Эти свои мысли Корнюха не высказывал Палашке. Но она по глазам читала их. Раньше она не брала всерьез Корнюхиной влюбленности. Мало ли что. Ну, пытается поухаживать. Дак все они, парни, таковы. Ни один мимо красивой девки не пройдет. И, как с другими, так и с Корнюхой, и шутила и пересмеивалась. Но ни разу не дала себе труда хотя бы попытаться заглянуть ему в душу.

А теперь поняла. Поняла, что творится в Корнюхиной душе. Поняла и пожалела. Но и только. Да и пожалела-то не очень. Впору было себя жалеть...

Грибы попадались, но не густо. Палашка исходила не одну десятину леса, а в плетенке у нее перекатывалось всего несколько пожухнувших обабков. Грибная пора уже прошла. На глаз еще незаметно было, что поредели кроны деревьев, но под ногой уже шуршала севогодняя сухая листва.

«Рыжиков бы набрать, — подумала Палашка, — им сейчас самый рост».

Палашка знала, какие места любят рыжики: молодой светлый сосняк, не забитый бурьяном. И она искала такое. Но поблизости от дороги рыжиковых мест не было. А отходить далеко от дороги, которая то вздымалась по склону, то ныряла в распадок, Палашка не решалась. И впрямь можно заблудиться.

Дорога уже начала зарастать травой, видать, давно никто по ней не ездил. Палашка вспомнила: кто-то, кажется, Лешка, говорил, ведет она на старую заброшенную смолокурню. По дороге, там где меньше было травы, в корытце, выбитом копытами, и в колеях росли широкошляпые красные сыроежки. Но Палашка уже перестала нагибаться за ними. Они истлели на корню и распадались на куски от легкого прикосновения. И редко-редко выглядывала из травы на обочине бурая шляпка полузасохшего обабка.

Палаша хотела уже поворачивать к зимовью, как разглядела в траве плоскую коричневую шляпку перезрелого опенка. Опятам сейчас самая пора. Палашка вспомнила, как в детстве ходили за опятами с бабушкой Настасьей. Палашка опятами была недовольна: похожи на поганки, вовсе не отличишь. Наберешь полный кузовок, а бабка половину, а то и больше выбросит. Сама бабушка Настасья отличала опят против всех прочих грибов. Самый спорый гриб, на все годится: хоть солить — хоть сушить, хоть варить — хоть жарить. Палашка не возражала, а про себя думала: потому спорый, что гнездами растет — где же бабке по одному грибку насобирать корзинку.

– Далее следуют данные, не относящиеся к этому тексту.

/-! ### symPull -/

@[simp] theorem symPull_code (s : State) : (symPull s).code = s.code := rfl
@[simp] theorem symPull_lastOp (s : State) : (symPull s).lastOp = s.lastOp := rfl
@[simp] theorem symPull_runKind (s : State) : (symPull s).runKind = s.runKind := rfl
@[simp] theorem symPull_phase (s : State) : (symPull s).phase = s.phase := rfl
@[simp] theorem symPull_count (s : State) : (symPull s).count = s.count := rfl
@[simp] theorem symPull_bitCount (s : State) : (symPull s).bitCount = s.bitCount := rfl
@[simp] theorem symPull_decSym (s : State) : (symPull s).decSym = s.decSym := rfl
@[simp] theorem symPull_decValid (s : State) : (symPull s).decValid = s.decValid := rfl
@[simp] theorem symPull_decBits (s : State) : (symPull s).decBits = s.decBits := rfl
@[simp] theorem symPull_encLastBits (s : State) : (symPull s).encLastBits = s.encLastBits := rfl
@[simp] theorem symPull_fault (s : State) : (symPull s).fault = s.fault := rfl
@[simp] theorem symPull_freq (s : State) : (symPull s).freq = s.freq := rfl
@[simp] theorem symPull_entry (s : State) : (symPull s).entry = s.entry := rfl
@[simp] theorem symPull_packed (s : State) : (symPull s).packed = s.packed := rfl
@[simp] theorem symPull_first (s : State) : (symPull s).first = s.first := rfl
@[simp] theorem symPull_index (s : State) : (symPull s).index = s.index := rfl
@[simp] theorem symPull_symSource (s : State) : (symPull s).symSource = s.symSource.pull := rfl
@[simp] theorem symPull_symSink (s : State) : (symPull s).symSink = s.symSink := rfl
@[simp] theorem symPull_bitSource (s : State) : (symPull s).bitSource = s.bitSource := rfl
@[simp] theorem symPull_bitSink (s : State) : (symPull s).bitSink = s.bitSink := rfl
@[simp] theorem symPull_host (s : State) : (symPull s).host = s.host := rfl
@[simp] theorem symPull_refTables (s : State) : (symPull s).refTables = s.refTables := rfl
@[simp] theorem symPull_readLog (s : State) : (symPull s).readLog = s.readLog := rfl
@[simp] theorem freqAt_symPull (s : State) (a : Symbol) : freqAt (symPull s) a = freqAt s a := rfl
@[simp] theorem entryAt_symPull (s : State) (a : Symbol) : entryAt (symPull s) a = entryAt s a := rfl
@[simp] theorem firstAt_symPull (s : State) (L : Nat) : firstAt (symPull s) L = firstAt s L := rfl
@[simp] theorem indexAt_symPull (s : State) (L : Nat) : indexAt (symPull s) L = indexAt s L := rfl

/-! ### symCanAccept -/

@[simp] theorem symCanAccept_code (s : State) : (symCanAccept s).2.code = s.code := rfl
@[simp] theorem symCanAccept_lastOp (s : State) : (symCanAccept s).2.lastOp = s.lastOp := rfl
@[simp] theorem symCanAccept_runKind (s : State) : (symCanAccept s).2.runKind = s.runKind := rfl
@[simp] theorem symCanAccept_phase (s : State) : (symCanAccept s).2.phase = s.phase := rfl
@[simp] theorem symCanAccept_count (s : State) : (symCanAccept s).2.count = s.count := rfl
@[simp] theorem symCanAccept_bitCount (s : State) : (symCanAccept s).2.bitCount = s.bitCount := rfl
@[simp] theorem symCanAccept_decSym (s : State) : (symCanAccept s).2.decSym = s.decSym := rfl
@[simp] theorem symCanAccept_decValid (s : State) : (symCanAccept s).2.decValid = s.decValid := rfl
@[simp] theorem symCanAccept_decBits (s : State) : (symCanAccept s).2.decBits = s.decBits := rfl
@[simp] theorem symCanAccept_encLastBits (s : State) : (symCanAccept s).2.encLastBits = s.encLastBits := rfl
@[simp] theorem symCanAccept_fault (s : State) : (symCanAccept s).2.fault = s.fault := rfl
@[simp] theorem symCanAccept_freq (s : State) : (symCanAccept s).2.freq = s.freq := rfl
@[simp] theorem symCanAccept_entry (s : State) : (symCanAccept s).2.entry = s.entry := rfl
@[simp] theorem symCanAccept_packed (s : State) : (symCanAccept s).2.packed = s.packed := rfl
@[simp] theorem symCanAccept_first (s : State) : (symCanAccept s).2.first = s.first := rfl
@[simp] theorem symCanAccept_index (s : State) : (symCanAccept s).2.index = s.index := rfl
@[simp] theorem symCanAccept_symSource (s : State) : (symCanAccept s).2.symSource = s.symSource := rfl
@[simp] theorem symCanAccept_symSink (s : State) : (symCanAccept s).2.symSink = s.symSink.canAccept.2 := rfl
@[simp] theorem symCanAccept_bitSource (s : State) : (symCanAccept s).2.bitSource = s.bitSource := rfl
@[simp] theorem symCanAccept_bitSink (s : State) : (symCanAccept s).2.bitSink = s.bitSink := rfl
@[simp] theorem symCanAccept_host (s : State) : (symCanAccept s).2.host = s.host := rfl
@[simp] theorem symCanAccept_refTables (s : State) : (symCanAccept s).2.refTables = s.refTables := rfl
@[simp] theorem symCanAccept_readLog (s : State) : (symCanAccept s).2.readLog = s.readLog := rfl
@[simp] theorem freqAt_symCanAccept (s : State) (a : Symbol) : freqAt (symCanAccept s).2 a = freqAt s a := rfl
@[simp] theorem entryAt_symCanAccept (s : State) (a : Symbol) : entryAt (symCanAccept s).2 a = entryAt s a := rfl
@[simp] theorem firstAt_symCanAccept (s : State) (L : Nat) : firstAt (symCanAccept s).2 L = firstAt s L := rfl
@[simp] theorem indexAt_symCanAccept (s : State) (L : Nat) : indexAt (symCanAccept s).2 L = indexAt s L := rfl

Сейчас эта их спорость была бы куда как кстати.

Палашка огляделась. По обе стороны дороги редкий лес: осины, березы, кое-где в одиночку и сосны и лиственницы.

«Пошто его так изредило?»— подумала Палашка.

Потом заметила торчащие между кустами ольшаника пни и сообразила. Строевой лес — сосну и лиственницу вырубили, потому и обредела деляна.

Лучше бы березу вырубили: на березовых пнях опята кучно растут. Но они растут и в ольшанике. Палашка свернула с дороги, приметив, что солнце светит ей в правое плечо. Под первым же ольховым кустом нашла гнездо ядреных толстоногих опят. И хоть опенок гриб мелкий — не то, что груздь или подосиновик, — в плетенке стало прибывать. Под редким кустом не сидело хотя бы по пятку грибков. Но вот ольховые кусты кончились. Кончились и грибы. Палашка снова, на второй ряд, стала обшаривать уже выхоженную деляну. И заметила далеко впереди на толстом зеленовато-сером стволе старой осины рыжий нарост, словно большую лисью шапку кто на сучок повесил. Подбежала и ахнула. Десятка три, а может и четыре, — есть время их считать! — молодых крепких грибков на длинных толстых ножках. Срезала ножом всю гроздь, сразу в плетенке прибыло. Мало погодя еще нашла гроздь, чуток поменьше. Присмотрела, поняла: растет опенок на больном дереве. И стала искать не по низу, а по верху. Как завидит где суховерхую осину, — бежит к ней. И почти на каждой кучный гриб. Только в настоящий азарт вошла — брать некуда, полна корзина. Повернула к дороге. И тут уж, как на зло, из-под каждого куста и с каждого ствола. Грибы сами на глаза лезут, в корзину просятся. Сняла платок, отсыпала в него из плетенки, место высвободила. Пока к дороге выходила, снова корзину наполнила.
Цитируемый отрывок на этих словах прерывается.